American Civil War Medal of Honor recipient (1839–1905)

Thomas William Hoffman (July 21, 1839 – April 18, 1905) was an American soldier who fought with the Union Army as a member of the 208th Pennsylvania Infantry during the American Civil War. He was recognized with his nation's highest military honor, the U.S. Medal of Honor, for his display of "extraordinary heroism" when preventing the retreat of a regiment during the Third Battle of Petersburg, Virginia on April 2, 1865. That award was conferred on July 19, 1895.

==Formative years==
Born in Berrysburg, Pennsylvania on July 21, 1839, Thomas William Hoffman was a son of Amos Hoffman (1809–1897) and Amanda (Harper) Hoffman (1815–1897). He was reared and educated in Dauphin County with siblings: Jacob Franklin (1841–1916), Edwin (born circa 1845), Henrietta C. (1849–1932), and Adeline H. (1853–1943). His younger brother, Oscar A. (1857–1857), was just two weeks old when he died on May 2, 1857.

In 1850, Thomas Hoffman resided with his parents and siblings, John, Edwin, and Henrietta, on the family's farm in Lykins Township.

==Civil War==

Battle of Antietam, September 17, 1862, by Thure de Thulstrup.

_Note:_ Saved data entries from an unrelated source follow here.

-- ==== Sys2Proof/Machine/Core.lean ====
section
/-! DEFINITION. The machine as the host takes it. -/

def Sys2Proof.core : Host.Core :=
  { State := Sys2Proof.Machine.State, Fault := Sys2Proof.Machine.Fault, Refusal := Sys2Proof.Machine.Refusal,
    step := Sys2Proof.Machine.step, reset := Sys2Proof.Machine.State.reset }
end

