-- ==== Sys2Proof/Certificates/Slice0/Obligations.lean ====
section
/-! DEFINITION. The statements about the pique core, from the numbered rules of spec/. A free value (log 1) is
constrained by none of them: each holds for every value of `initCount`. Each holds for every value of the parameters
that a state carries (log 3). -/

open Sys2Proof Sys2Proof.Machine

/-! ## Encoding (30_encoding.md) -/

/-- R72, R73: one word of each instruction, written out as `C_B_A_op` (95_test_vectors.md), decodes to it. -/
def Obligations.SpecWordsDecode : Prop :=
  decodeWord 0x00000000000000000000000000000000000000000000000000 = .ok .ret ∧
  decodeWord 0x00000000000000010000000000000003000000000000000701 = .ok (.call 7 3 1) ∧
  decodeWord 0x00000000000000000000000000000001000000000000000002 = .ok (.move 0 1) ∧
  decodeWord 0x0000000000000000000000000000002a000000000000000003 = .ok (.moveImmediate 0 42) ∧
  decodeWord 0x00000000000000000000000000000001000000000000000004 = .ok (.add 0 1) ∧
  decodeWord 0x00000000000000000000000000000002000000000000000005 = .ok (.addImmediate 0 2) ∧
  decodeWord 0x00000000000000000000000000000000000000000000000906 = .ok (.increment 9) ∧
  decodeWord 0x00000000000000000000000000000000000000000000000507 = .ok (.decrement 5)

/-- R70 to R75, R80: every instruction, at every value of every operand, is what its word decodes to. -/
def Obligations.DecodeEncode : Prop :=
  ∀ i : Instr, decodeWord (encode i) = .ok i

/-- R78, D2: a word that decodes is the image of the instruction it decodes to; every other word is illegal. -/
def Obligations.DecodedWordIsTheEncoding : Prop :=
  ∀ (w : IWord) (i : Instr), decodeWord w = .ok i → encode i = w

/-- R76: a fetched word with `op`, its bits [7:0], in 0x08 .. 0xFF ends the step in ILLEGAL_INSTRUCTION. -/
def Obligations.ReservedOpcodesFault : Prop :=
  ∀ (s : State) (w : IWord), s.status = .run → s.imem[s.pc.toNat]? = some w →
    8 ≤ (w.extractLsb' 0 8).toNat → step s = .next (s.faulted .illegalInstruction)

/-- R77: a fetched word with a legal `op` and a nonzero field that R73 marks MBZ ends the step in
ILLEGAL_INSTRUCTION. `A` is bits [71:8], `B` [135:72], `C` [199:136]. -/
def Obligations.NonzeroMustBeZeroFieldsFault : Prop :=
  ∀ (s : State) (w : IWord), s.status = .run → s.imem[s.pc.toNat]? = some w →
    ((w.extractLsb' 0 8 = 0 ∧ (w.extractLsb' 8 64 ≠ 0 ∨ w.extractLsb' 72 64 ≠ 0 ∨ w.extractLsb' 136 64 ≠ 0)) ∨
      (2 ≤ (w.extractLsb' 0 8).toNat ∧ (w.extractLsb' 0 8).toNat ≤ 5 ∧ w.extractLsb' 136 64 ≠ 0) ∨
      (6 ≤ (w.extractLsb' 0 8).toNat ∧ (w.extractLsb' 0 8).toNat ≤ 7 ∧
        (w.extractLsb' 72 64 ≠ 0 ∨ w.extractLsb' 136 64 ≠ 0))) →
    step s = .next (s.faulted .illegalInstruction)

/-- R86: 25 bytes a word, byte `j` holding bits [8j+7:8j], words in increasing order; the image gives the program
back. -/
def Obligations.ProgramImageRoundTrip : Prop :=
  ∀ p : List IWord, (imageOfProgram p).length = 25 * p.length ∧ programOfImage (imageOfProgram p) = some p ∧
    ∀ (k : Nat) (w : IWord) (j : Nat), p[k]? = some w → j < 25 →
      (imageOfProgram p)[25 * k + j]? = some (w.extractLsb' (8 * j) 8)

/-! ## A step (R79, R84) -/

/-- R84: when the word at `pc` decodes to `i`, the step of a running core is `i`'s execution, with nothing around it. -/
def Obligations.StepRunsTheFetchedInstruction : Prop :=
  ∀ (s : State) (w : IWord) (i : Instr), s.status = .run → s.imem[s.pc.toNat]? = some w → decodeWord w = .ok i →
    step s = exec i s

/-- R79: `pc >= N` ends the step in FETCH_RANGE "and nothing else happens"; otherwise the fetch reads `IMem[pc]`. -/
def Obligations.FetchReadsOrFaults : Prop :=
  ∀ s : State, s.status = .run →
    (s.imem.length ≤ s.pc.toNat →
      step s = .next { s with status := .fault, faultCode := .fetchRange, faultPc := s.pc }) ∧
    (∀ h : s.pc.toNat < s.imem.length, s.fetch = some (s.imem[s.pc.toNat]'h))

/-- R84, R209: "No step happens when `status` is not `RUN`", for one step and for any number. -/
def Obligations.NoStepUnlessRunning : Prop :=
  ∀ (s : State) (k : Nat), s.status ≠ .run → step s = .next s ∧ runFor k s = .next s

/-! ## The absolute path (40_move.md) -/

/-- R101: `move` completes whenever both indices are below `cap`, copies `x[s]` to `x[d]` and touches nothing else. -/
def Obligations.MoveCopies : Prop :=
  ∀ (s : State) (d src : Word), d.toNat < s.cap → src.toNat < s.cap →
    ∃ t, exec (.move d src) s = .next t ∧ t.readReg d.toNat = s.readReg src.toNat ∧ t.written d.toNat = true ∧
      OthersKept d.toNat s t ∧ t.pc = s.pc + 1 ∧ OnlyRegsAndPc s t

/-- R102: `move_immediate` completes whenever `d` is below `cap`, writes `v` to `x[d]` and touches nothing else. -/
def Obligations.MoveImmediateWrites : Prop :=
  ∀ (s : State) (d v : Word), d.toNat < s.cap →
    ∃ t, exec (.moveImmediate d v) s = .next t ∧ t.readReg d.toNat = v ∧ t.written d.toNat = true ∧
      OthersKept d.toNat s t ∧ t.pc = s.pc + 1 ∧ OnlyRegsAndPc s t

/-- R52: an absolute index below `cap` selects that register unchanged; one at or above it faults ABS_RANGE, for
each absolute operand of `move` and `move_immediate`. -/
def Obligations.AbsolutePathIsBoundedByCapacity : Prop :=
  ∀ s : State,
    (∀ i : Word, i.toNat < s.cap → absAddr s i = .ok i.toNat) ∧
    (∀ d src : Word, s.cap ≤ d.toNat ∨ s.cap ≤ src.toNat →
      exec (.move d src) s = .next (s.faulted .absRange)) ∧
    (∀ d v : Word, s.cap ≤ d.toNat → exec (.moveImmediate d v) s = .next (s.faulted .absRange))

/-- The frame of `move` and `move_immediate`, faulting or not: every register but the destination is kept (all of them
when the destination is out of range), and either the step is an ABS_RANGE fault or nothing but registers and `pc`
changes. -/
def Obligations.MoveFrame : Prop :=
  ∀ (i : Instr) (d : Word), moveDest i = some d → ∀ s t : State, exec i s = .next t →
    (∀ a, absAddr s d = .ok a → OthersKept a s t) ∧
    (∀ c, absAddr s d = .error c → ∀ j, RegKept j s t) ∧
    (t = s.faulted .absRange ∨ (t.pc = s.pc + 1 ∧ OnlyRegsAndPc s t))

/-- R100: `move` and `move_immediate` take the absolute path "whatever frame is current": the frame stack and the
in-use count neither influence nor suffer them. -/
def Obligations.MovesIgnoreTheFrameStack : Prop :=
  ∀ (i : Instr) (d : Word), moveDest i = some d → ∀ (s t : State) (fs : List Frame) (n : Nat),
    exec i s = .next t → t.frames = s.frames ∧ t.inUse = s.inUse ∧
      exec i { s with frames := fs, inUse := n } = .next { t with frames := fs, inUse := n }

/-! ## The frame-relative path (41_alu.md) -/

/-- R121: `add` completes on every pair of relative indices below `cur.len` (`d = s` among them, R61) and leaves the
sum modulo 2^64 in the destination. -/
def Obligations.AddSumsModuloWord : Prop :=
  ∀ (s : State) (cur : Frame) (rest : List Frame) (d src : Word), s.frames = cur :: rest →
    d.toNat < cur.len → src.toNat < cur.len →
    ∃ t, exec (.add d src) s = .next t ∧
      (t.readReg (cur.base + d.toNat)).toNat =
        ((s.readReg (cur.base + d.toNat)).toNat + (s.readReg (cur.base + src.toNat)).toNat) % 2 ^ 64 ∧
      t.written (cur.base + d.toNat) = true ∧ OthersKept (cur.base + d.toNat) s t ∧
      t.pc = s.pc + 1 ∧ OnlyRegsAndPc s t

/-- R122: `add_immediate` completes on every relative index below `cur.len` and adds `v` modulo 2^64. -/
def Obligations.AddImmediateSumsModuloWord : Prop :=
  ∀ (s : State) (cur : Frame) (rest : List Frame) (d v : Word), s.frames = cur :: rest → d.toNat < cur.len →
    ∃ t, exec (.addImmediate d v) s = .next t ∧
      (t.readReg (cur.base + d.toNat)).toNat = ((s.readReg (cur.base + d.toNat)).toNat + v.toNat) % 2 ^ 64 ∧
      t.written (cur.base + d.toNat) = true ∧ OthersKept (cur.base + d.toNat) s t ∧
      t.pc = s.pc + 1 ∧ OnlyRegsAndPc s t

 At the age of 25, Hoffman enlisted for Civil War military service. After enrolling at Philadelphia on August 10, 1861, he then officially mustered in that same day as a private with Company E of the 72nd Pennsylvania Infantry (also known as the "Fire Zouaves"). Transported with his regiment to Virginia, he saw action in the Battle of Ball's Bluff (October 21, 1861), participated in the advances by the Union troops of Major-General Nathaniel P. Banks on Winchester and Yorktown, and fought in the Seven Days Battles of Seven Pines (also known as Fair Oaks, May 31 to June 1, 1862), Savage's Station (June 29, 1862), and Malvern Hill (July 1, 1862) before engaging in the battles of Antietam (September 17, 1862), Fredericksburg (December 12–15, 1862), and Chancellorsville (April 30 to May 6, 1863). On October 1, 1863, he was transferred to the 143rd Company of the 2nd Battalion, U.S. Veteran Reserve Corps (also known as the invalid corps), and was subsequently honorably mustered out.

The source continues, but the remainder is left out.